Youssef Nabil

„Wir brauchen ein neues Ägypten“

Herr Nabil, Sie wohnen in New York. Wann waren Sie das letzte Mal in Ägypten?
Seitdem ich das Land vor acht oder neun Jahren verlassen habe, besuche ich es einmal im Jahr für einen Monat. Ich war erst kürzlich in Kairo, bin aber Mitte Januar abgereist.

In Ihrer Arbeit geht es häufig um Erfahrung, die durch Massenmedien wie Kino oder Fernsehen vermittelt ist. Nun haben Sie auch die Revolution im TV erlebt ...
Ja, ich habe Al-Dschasira geschaut, in englischer Sprache. Und jeden Tag habe ich mit meiner Familie gesprochen. Es fühlte sich wunderbar an, die hunderttausenden Menschen in den Straßen und auf dem Tahrir-Platz zu sehen. Mein Zwillingsbruder war auch dort und hat protestiert. Es war ein unglaublicher Moment, als Mubarak dann zurückgetreten ist. Man wusste, es würde passieren, man kannte das Szenario.

Sie sind 1972 geboren – die meisten Demonstranten waren in Ihrem Alter. Haben Sie damals Ägypten aus Unzufriedenheit verlassen?
Jeder, der aus seinem Land fortgeht, sucht etwas anderes. Ich habe Ägypten wegen meiner Arbeit verlassen. Ich wollte mich frei fühlen. Ich habe 30 Jahre in diesem Land gelebt, es ist mein Zuhause. Aber als Künstler hatte ich keinerlei Beziehung zu staatlichen Einrichtungen wie das Kulturministerium, ich wusste, dass ich niemals mein Land auf einer Biennale offiziell repräsentieren würde oder in einer staatlichen Institution ausstellen kann.  Für mich war es also das Beste, Ägypten zu verlassen und dem Land in meiner eigenen Weise verbunden zu bleiben.

Waren Künstler frei im nun gestürzten System?
Ja, es war durchaus möglich, die Regierung offen anzugreifen. Es ging also weniger um die Freiheit, sich auszudrücken. Es war schon schwierig einige Themenkomplexe in Ausstellungen zu zeigen und direkt zu benennen, aber nicht wegen Mubarak, sondern den sozialen Veränderungen, die in unserem Land stattfanden: Viele Menschen sind streng religiös geworden, und das ist ein neues Phänomen.
 
Ihr Werk beinhaltet auch Aktaufnahmen.

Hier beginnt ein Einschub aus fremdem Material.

-- ==== Sys2Proof/Machine/BusMux.lean ====
section
/-! DEFINITION. The bus multiplexer and the tick (`45_bus_mux_arbitration.md`): the idle line, the 6-wire re-encode, hibernate
prevention, the output update, and the phases of a Running tick before and after the decoder's step (R250). -/

namespace Sys2Proof.Machine

/-- IDLE_LINE after phase 1 (R255). -/
def detectIdle (p : Profile) (x : Sample) (s : State) : State :=
  { s with
    sig :=
      { s.sig with
        idleLine := !s.sig.masked && !p.asserted x.cs && decide (p.idleGap ≤ s.smp.quietCnt.toNat) } }

/-- A re-encode is owed (R260, first line). -/
def oweReencode (s : State) : State :=
  if s.sig.frameEnd && s.bank.lastFrameValid then { s with rePending := true } else s

/-- An owed re-encode starts if the serializer is free (R260, R261). -/
def startReencode (p : Profile) (s : State) : State :=
  if s.rePending && s.ser.state == .idle then
    { startTx p s.bank.lastFrame p.frameBitCount .re s with rePending := false }
  else s

/-- Phase 2: nothing in FourWire (R253), the re-encode in the 6-wire topologies (R254, R260). -/
def forward (p : Profile) (s : State) : State :=
  if isFourWire s then s else startReencode p (oweReencode s)

/-- The inactivity counter (R263). -/
def countInactivity (s : State) : State :=
  if !s.cfg.hibEn then { s with hibCnt := 0 }
  else if s.sig.activity || s.sig.cmdStarted then { s with hibCnt := 0 }
  else { s with hibCnt := satInc32 s.hibCnt }

/-- The keep-alive (R264). -/
def emitKeepalive (p : Profile) (s : State) : State :=
  if s.cfg.hibEn && decide (p.hibernateTimeout ≤ s.hibCnt.toNat) && s.ser.state == .idle && s.sig.idleLine then
    { startTxCode p p.keepaliveCode .ka s with hibCnt := 0 }
  else s

/-- Phase 4 (R263, R264). -/
def hibernate (p : Profile) (s : State) : State := emitKeepalive p (countInactivity s)

/-- The output update at the end of a tick (R266, R267, R259, R292). -/
def updateOutputs (p : Profile) (s : State) : State :=
  { s with
    out :=
      { dspCs := serCs p s.ser, dspClk := serClk p s.ser, dspDat := serDat s.ser,
        dspOe := if isFourWire s then s.ser.state != .idle else true, audioMute := false }
    smp := { s.smp with busIdle := s.sig.idleLine } }

/-- The end of a tick: NOW counts (R251) and the signals hold nothing across the boundary (R47). -/
def endTick (s : State) : State := { s with now := s.now + 1, sig := TickSignals.none }

/-- A Running tick up to the sampler's event (R250). -/
def tickHead (p : Profile) (x : Sample) (s : State) : State := sampler p x (beginTick s)

/-- A Running tick after the decoder's step (R250). -/
def tickTail (p : Profile) (x : Sample) (s : State) : State :=
  endTick (updateOutputs p (advance p (hibernate p (injector p (forward p (detectIdle p x s))))))

/-- The levels the block drives on the DSP lines (CS, CLK, DAT), none while DSP_OE = 0 (R52, R266; log 15). -/
def drivenLines (s : State) : Option (Bool × Bool × Bool) :=
  if s.out.dspOe then some (s.out.dspCs, s.out.dspClk, s.out.dspDat) else none

end Sys2Proof.Machine
end

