-- ==== Sys2Proof/Machine/Commands.lean ====
section
/-! DEFINITION. The meanings of the 30 legal command words (R193 to R195) and of the illegal rows (R192 step 1), one line each over
the commands of `Ops.lean`. -/

namespace Sys2Proof.Machine

/-- PRESS_heater (R193). -/
def execPressHeater (s : State) : Host.Outcome State Fault Refusal :=
  .next (pressCommand .heater s)

/-- PRESS_filter (R193). -/
def execPressFilter (s : State) : Host.Outcome State Fault Refusal :=
  .next (pressCommand .filter s)

/-- PRESS_bubbles (R193). -/
def execPressBubbles (s : State) : Host.Outcome State Fault Refusal :=
  .next (pressCommand .bubbles s)

/-- PRESS_jets (R193). -/
def execPressJets (s : State) : Host.Outcome State Fault Refusal :=
  .next (pressCommand .jets s)

/-- PRESS_lock (R193). -/
def execPressLock (s : State) : Host.Outcome State Fault Refusal :=
  .next (pressCommand .lock s)

/-- PRESS_power (R193). -/
def execPressPower (s : State) : Host.Outcome State Fault Refusal :=
  .next (pressCommand .power s)

/-- PRESS_unit (R193). -/
def execPressUnit (s : State) : Host.Outcome State Fault Refusal :=
  .next (pressCommand .unit s)

/-- PRESS_timer (R193). -/
def execPressTimer (s : State) : Host.Outcome State Fault Refusal :=
  .next (pressCommand .timer s)

/-- PRESS_up (R193). -/
def execPressUp (s : State) : Host.Outcome State Fault Refusal :=
  .next (pressCommand .up s)

/-- PRESS_down (R193). -/
def execPressDown (s : State) : Host.Outcome State Fault Refusal :=
  .next (pressCommand .down s)

/-- HOLD_heater (R194). -/
def execHoldHeater (s : State) : Host.Outcome State Fault Refusal :=
  .next (holdCommand .heater s)

/-- HOLD_filter (R194). -/
def execHoldFilter (s : State) : Host.Outcome State Fault Refusal :=
  .next (holdCommand .filter s)

/-- HOLD_bubbles (R194). -/
def execHoldBubbles (s : State) : Host.Outcome State Fault Refusal :=
  .next (holdCommand .bubbles s)

/-- HOLD_jets (R194). -/
def execHoldJets (s : State) : Host.Outcome State Fault Refusal :=
  .next (holdCommand .jets s)

/-- HOLD_lock (R194). -/
def execHoldLock (s : State) : Host.Outcome State Fault Refusal :=
  .next (holdCommand .lock s)

/-- HOLD_power (R194). -/
def execHoldPower (s : State) : Host.Outcome State Fault Refusal :=
  .next (holdCommand .power s)

/-- HOLD_unit (R194). -/
def execHoldUnit (s : State) : Host.Outcome State Fault Refusal :=
  .next (holdCommand .unit s)

/-- HOLD_timer (R194). -/
def execHoldTimer (s : State) : Host.Outcome State Fault Refusal :=
  .next (holdCommand .timer s)

/-- HOLD_up (R194). -/
def execHoldUp (s : State) : Host.Outcome State Fault Refusal :=
  .next (holdCommand .up s)

/-- HOLD_down (R194). -/
def execHoldDown (s : State) : Host.Outcome State Fault Refusal :=
  .next (holdCommand .down s)

/-- RELEASE_heater (R195). -/
def execReleaseHeater (s : State) : Host.Outcome State Fault Refusal :=
  .next (releaseCommand .heater s)

/-- RELEASE_filter (R195). -/
def execReleaseFilter (s : State) : Host.Outcome State Fault Refusal :=
  .next (releaseCommand .filter s)

/-- RELEASE_bubbles (R195). -/
def execReleaseBubbles (s : State) : Host.Outcome State Fault Refusal :=
  .next (releaseCommand .bubbles s)

/-- RELEASE_jets (R195). -/
def execReleaseJets (s : State) : Host.Outcome State Fault Refusal :=
  .next (releaseCommand .jets s)

/-- RELEASE_lock (R195). -/
def execReleaseLock (s : State) : Host.Outcome State Fault Refusal :=
  .next (releaseCommand .lock s)

/-- RELEASE_power (R195). -/
def execReleasePower (s : State) : Host.Outcome State Fault Refusal :=
  .next (releaseCommand .power s)

/-- RELEASE_unit (R195). -/
def execReleaseUnit (s : State) : Host.Outcome State Fault Refusal :=
  .next (releaseCommand .unit s)

/-- RELEASE_timer (R195). -/
def execReleaseTimer (s : State) : Host.Outcome State Fault Refusal :=
  .next (releaseCommand .timer s)

/-- RELEASE_up (R195). -/
def execReleaseUp (s : State) : Host.Outcome State Fault Refusal :=
  .next (releaseCommand .up s)

/-- RELEASE_down (R195). -/
def execReleaseDown (s : State) : Host.Outcome State Fault Refusal :=
  .next (releaseCommand .down s)

/-- WR_CMD_illegal__ACTION_3 (R192). -/
def execWrCmdIllegalAction3 (_button : BitVec 4) (s : State) : Host.Outcome State Fault Refusal :=
  .next (illegalCommand s)

/-- WR_CMD_illegal__BUTTON_10..11 (R192). -/
def execWrCmdIllegalButton10 (_action : BitVec 2) (_low : BitVec 1) (s : State) : Host.Outcome State Fault Refusal :=
  .next (illegalCommand s)

/-- WR_CMD_illegal__BUTTON_12..15 (R192). -/
def execWrCmdIllegalButton12 (_action : BitVec 2) (_low : BitVec 2) (s : State) : Host.Outcome State Fault Refusal :=
  .next (illegalCommand s)

/-- WR_CMD_illegal__bit_6_set (R192). -/
def execWrCmdIllegalBit6 (_w : Word) (s : State) : Host.Outcome State Fault Refusal :=
  .next (illegalCommand s)

/-- WR_CMD_illegal__bit_7_set (R192). -/
def execWrCmdIllegalBit7 (_w : Word) (s : State) : Host.Outcome State Fault Refusal :=
  .next (illegalCommand s)

/-- WR_CMD_illegal__bit_8_set (R192). -/
def execWrCmdIllegalBit8 (_w : Word) (s : State) : Host.Outcome State Fault Refusal :=
  .next (illegalCommand s)

/-- WR_CMD_illegal__bit_9_set (R192). -/
def execWrCmdIllegalBit9 (_w : Word) (s : State) : Host.Outcome State Fault Refusal :=
  .next (illegalCommand s)

/-- WR_CMD_illegal__bit_10_set (R192). -/
def execWrCmdIllegalBit10 (_w : Word) (s : State) : Host.Outcome State Fault Refusal :=
  .next (illegalCommand s)

/-- WR_CMD_illegal__bit_11_set (R192). -/
def execWrCmdIllegalBit11 (_w : Word) (s : State) : Host.Outcome State Fault Refusal :=
  .next (illegalCommand s)

/-- WR_CMD_illegal__bit_12_set (R192). -/
def execWrCmdIllegalBit12 (_w : Word) (s : State) : Host.Outcome State Fault Refusal :=
  .next (illegalCommand s)

/-- WR_CMD_illegal__bit_13_set (R192). -/
def execWrCmdIllegalBit13 (_w : Word) (s : State) : Host.Outcome State Fault Refusal :=
  .next (illegalCommand s)

/-- WR_CMD_illegal__bit_14_set (R192). -/
def execWrCmdIllegalBit14 (_w : Word) (s : State) : Host.Outcome State Fault Refusal :=
  .next (illegalCommand s)

/-- WR_CMD_illegal__bit_15_set (R192). -/
def execWrCmdIllegalBit15 (_w : Word) (s : State) : Host.Outcome State Fault Refusal :=
  .next (illegalCommand s)

/-- WR_CMD_illegal__bit_16_set (R192). -/
def execWrCmdIllegalBit16 (_w : Word) (s : State) : Host.Outcome State Fault Refusal :=
  .next (illegalCommand s)

/-- WR_CMD_illegal__bit_17_set (R192). -/
def execWrCmdIllegalBit17 (_w : Word) (s : State) : Host.Outcome State Fault Refusal :=
  .next (illegalCommand s)

/-- WR_CMD_illegal__bit_18_set (R192). -/
def execWrCmdIllegalBit18 (_w : Word) (s : State) : Host.Outcome State Fault Refusal :=
  .next (illegalCommand s)

/-- WR_CMD_illegal__bit_19_set (R192). -/
def execWrCmdIllegalBit19 (_w : Word) (s : State) : Host.Outcome State Fault Refusal :=
  .next (illegalCommand s)

/-- WR_CMD_illegal__bit_20_set (R192). -/
def execWrCmdIllegalBit20 (_w : Word) (s : State) : Host.Outcome State Fault Refusal :=
  .next (illegalCommand s)

/-- WR_CMD_illegal__bit_21_set (R192). -/
def execWrCmdIllegalBit21 (_w : Word) (s : State) : Host.Outcome State Fault Refusal :=
  .next (illegalCommand s)

/-- WR_CMD_illegal__bit_22_set (R192). -/
def execWrCmdIllegalBit22 (_w : Word) (s : State) : Host.Outcome State Fault Refusal :=
  .next (illegalCommand s)

/-- WR_CMD_illegal__bit_23_set (R192). -/
def execWrCmdIllegalBit23 (_w : Word) (s : State) : Host.Outcome State Fault Refusal :=
  .next (illegalCommand s)

/-- WR_CMD_illegal__bit_24_set (R192). -/
def execWrCmdIllegalBit24 (_w : Word) (s : State) : Host.Outcome State Fault Refusal :=
  .next (illegalCommand s)

/-- WR_CMD_illegal__bit_25_set (R192). -/
def execWrCmdIllegalBit25 (_w : Word) (s : State) : Host.Outcome State Fault Refusal :=
  .next (illegalCommand s)

/-- WR_CMD_illegal__bit_26_set (R192). -/
def execWrCmdIllegalBit26 (_w : Word) (s : State) : Host.Outcome State Fault Refusal :=
  .next (illegalCommand s)

/-- WR_CMD_illegal__bit_27_set (R192). -/
def execWrCmdIllegalBit27 (_w : Word) (s : State) : Host.Outcome State Fault Refusal :=
  .next (illegalCommand s)

/-- WR_CMD_illegal__bit_28_set (R192). -/
def execWrCmdIllegalBit28 (_w : Word) (s : State) : Host.Outcome State Fault Refusal :=
  .next (illegalCommand s)

/-- WR_CMD_illegal__bit_29_set (R192). -/
def execWrCmdIllegalBit29 (_w : Word) (s : State) : Host.Outcome State Fault Refusal :=
  .next (illegalCommand s)

/-- WR_CMD_illegal__bit_30_set (R192). -/
def execWrCmdIllegalBit30 (_w : Word) (s : State) : Host.Outcome State Fault Refusal :=
  .next (illegalCommand s)

/-- WR_CMD_illegal__bit_31_set (R192). -/
def execWrCmdIllegalBit31 (_w : Word) (s : State) : Host.Outcome State Fault Refusal :=
  .next (illegalCommand s)

end Sys2Proof.Machine
end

War das ein Problem?
Ich habe es immer hingekriegt, ein oder zwei freizügige Aufnahmen in meinen Ausstellungen zu zeigen. Aber, sicher, das ist nicht ganz einfach heutzutage in Ägypten.
 
Sie feiern in Ihrer Arbeit das Ägypten der 50er-Jahre, in denen es offenbar freier zuging. Sind Sie nostalgisch?
Definitiv. Generell bin ich eine nostalgische Person. Ich denke immer an die Vergangenheit, an das, was wir hier in New York vermissen. Und ich denke immerzu an Ägypten. Und bin ich dort, versuche ich mir ständig vorzustellen, wie es in den alten Zeiten wohl gewesen sein mochte. In den 50er-Jahren waren die Leute freier im Denken und gelassener. Es war eine romantische Zeit, überall auf der Welt.

Meinen Sie, der Umbruch könnte auch einen Geist wieder beleben, der in den 50ern geherrscht haben muss?
Ich glaube nicht, dass irgendeine Gesellschaft sich zurück in der Zeit bewegen kann. Wir sind durch so viele Kriege, Konflikte und Veränderungen gegangen – das Land wird nie mehr das Gleiche sein. Aber was wir jetzt erleben, kann nur positive Ergebnisse bringen. Ich bin mir bewusst, dass es eine schwierige Zeit ist, es braucht jetzt einige Jahre, bis alles in die richtige Richtung geht. Aber diese Revolution ist das Beste, was uns je passiert ist. Muslime und Christen, Leute von unterschiedlichsten sozialen Schichten – sie alle hatten gemeinsam ein Ziel: Veränderung. Das ist doch entscheidend in Demokratien. Die Menschen müssen ihr Denken ändern. Es geht doch nicht nur um Mubarak. Wir brauchen jetzt junge Führungskräfte, wir brauchen ein neues Ägypten.